Wrong on faith
I just sent in the following letter to the editor to The Globe and Mail in response to this editorial in today’s paper. Wish me luck in getting published!
- Most people assume, as you do in your editorial (Wrong on Faith - Jan. 3, 2012), that government support of private religious schools would undermine the important assimilation of different cultures and religions that occurs in government schools. This assumes that government schools are more integrated than private schools, but the evidence suggests just the opposite.
- Studies in the US have found that private school classrooms are more racially-integrated than neighbouring government schools, while private school students are more likely to eat lunch with children of other races. It turns out that neighbourhood schools tend to be stratified because people generally live in the same area with people of similar backgrounds, while many parents choose private schools on the basis of academic or extra-curricular factors that have nothing to do with their cultural backgrounds.
- In the Netherlands, a country with a previous history of religious strife, the introduction of fully-funded denominational and secular schools almost a century ago resulted in a lessening of religious divisions.

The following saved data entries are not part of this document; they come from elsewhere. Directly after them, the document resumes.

-- ==== Sys2Proof/Laws/Ciphers.lean ====
section
/-! SUPPORT. The small lemmas of the cipher functions: how rounds compose, and how many bytes each output
has. -/

namespace Sys2Proof.Machine

@[simp] theorem desRounds_nil (sr : Salt) (lr : Word × Word) : desRounds sr [] lr = lr := rfl

@[simp] theorem desRounds_cons (sr : Salt) (k : Subkey) (keys : List Subkey) (lr : Word × Word) :
    desRounds sr (k :: keys) lr = desRounds sr keys (desRound sr lr k) := rfl

theorem desRounds_append (sr : Salt) (keys keys' : List Subkey) (lr : Word × Word) :
    desRounds sr (keys ++ keys') lr = desRounds sr keys' (desRounds sr keys lr) := by
  simp [desRounds]

@[simp] theorem length_pairBytes (x : Word × Word) : (pairBytes x).length = 8 := by simp [pairBytes]

theorem length_bcryptFull (k : BfKey) : (bcryptFull k).length = 24 := by
  have h : ∀ n, ((List.map (bfEncipher k))^[n] bcryptText).length = 3 := by
    intro n
    induction n with
    | zero => rfl
    | succ n ih => rw [Function.iterate_succ_apply', List.length_map, ih]
  simp only [bcryptFull, List.length_flatMap, List.length_append, length_bytesBe, List.map_const', h]
  rfl

@[simp] theorem length_bcryptDigest (k : BfKey) : (bcryptDigest k).length = 23 := by
  rw [bcryptDigest, List.length_take, length_bcryptFull]
  rfl

@[simp] theorem length_bcrypt (key salt : List Byte) (cost : Nat) (signbug : Bool) :
    (bcrypt key salt cost signbug).length = 23 := by simp [bcrypt]

end Sys2Proof.Machine
end

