-- ==== Sys2Proof/Laws/Step.lean ====
section
/-! SUPPORT. Everything one step can do, said once. -/

namespace Sys2Proof.Machine

/-- A step that answers a next state: the core was idle, or it performed the head of the host's list. -/
theorem step_cases {s t : State} (h : step s = .next t) :
    (s.host = [] ∧ t = s) ∨
      ∃ a rest, s.host = a :: rest ∧ perform a { s with host := rest } = .next t := by
  cases hs : s.host with
  | nil =>
    rw [step, nextAction_nil hs] at h
    injection h with h
    exact .inl ⟨rfl, h.symm⟩
  | cons a rest =>
    rw [step, nextAction_cons hs] at h
    exact .inr ⟨a, rest, rfl, h⟩

/-- Everything a host action can do when it answers a next state. -/
theorem perform_cases {a : HostAction} {s t : State} (h : perform a s = .next t) :
    (∃ addr byte, a = .write addr byte ∧ hostAddrOk addr = true ∧
        t = { s with buf := s.buf.write addr byte }) ∨
      (∃ addr, a = .read addr ∧ hostAddrOk addr = true ∧
        t = { s with returned := .byte (s.buf.read addr) :: s.returned }) ∨
      (∃ w, a = .issue w ∧ issue w s = .next t) ∨
      (a = .readStatus ∧ t = { s with returned := .status (statusWord s) :: s.returned }) ∨
      ((a = .reset ∨ ∃ w, a = .resetDuring w) ∧ t = resetCore s) := by
  cases a with
  | write addr byte =>
    rw [perform, hostWrite] at h
    split at h
    · injection h with h
      exact .inl ⟨addr, byte, rfl, ‹_›, h.symm⟩
    · cases h
  | read addr =>
    rw [perform, hostRead] at h
    split at h
    · injection h with h
      exact .inr (.inl ⟨addr, rfl, ‹_›, h.symm⟩)
    · cases h
  | issue w => exact .inr (.inr (.inl ⟨w, rfl, h⟩))
  | readStatus =>
    injection h with h
    exact .inr (.inr (.inr (.inl ⟨rfl, h.symm⟩)))
  | reset =>
    injection h with h
    exact .inr (.inr (.inr (.inr ⟨.inl rfl, h.symm⟩)))
  | resetDuring w =>
    injection h with h
    exact .inr (.inr (.inr (.inr ⟨.inr ⟨w, rfl⟩, h.symm⟩)))

/-- A descriptor either selects a command or raises IllegalCommand. -/
theorem issue_cases (w : CommandWord) (s : State) :
    (∃ i, decode w = .ok i ∧ issue w s = exec i s) ∨
      (∃ e, decode w = .error e ∧ issue w s = .next (raiseFault .illegalCommand s)) := by
  cases h : decode w with
  | ok i => exact .inl ⟨i, rfl, by rw [issue, h]⟩
  | error e => exact .inr ⟨e, rfl, by rw [issue, h]; rfl⟩

end Sys2Proof.Machine
end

Yugoslavia, on the other hand, had one state school system under the Communists for over five decades - yet the ethnic hatred there became worse than ever.
- There is no evidence that Ontario’s Catholic schools, or government-funded religious schools in Alberta, Quebec, B.C., and Manitoba, are producing religiously-intolerant or disconnected citizens. In fact, several recent studies suggest that private schools are more successful than government schools in installing civic values in their students. Many graduates of private religious schools, such as Pierre Elliot Trudeau, Jean Chretien, and Dalton McGuinty, went on to dedicate themselves to public service.
- It may seem counter-intuitive, but the best way to develop societal unity might just be to encourage children to attend private religious schools.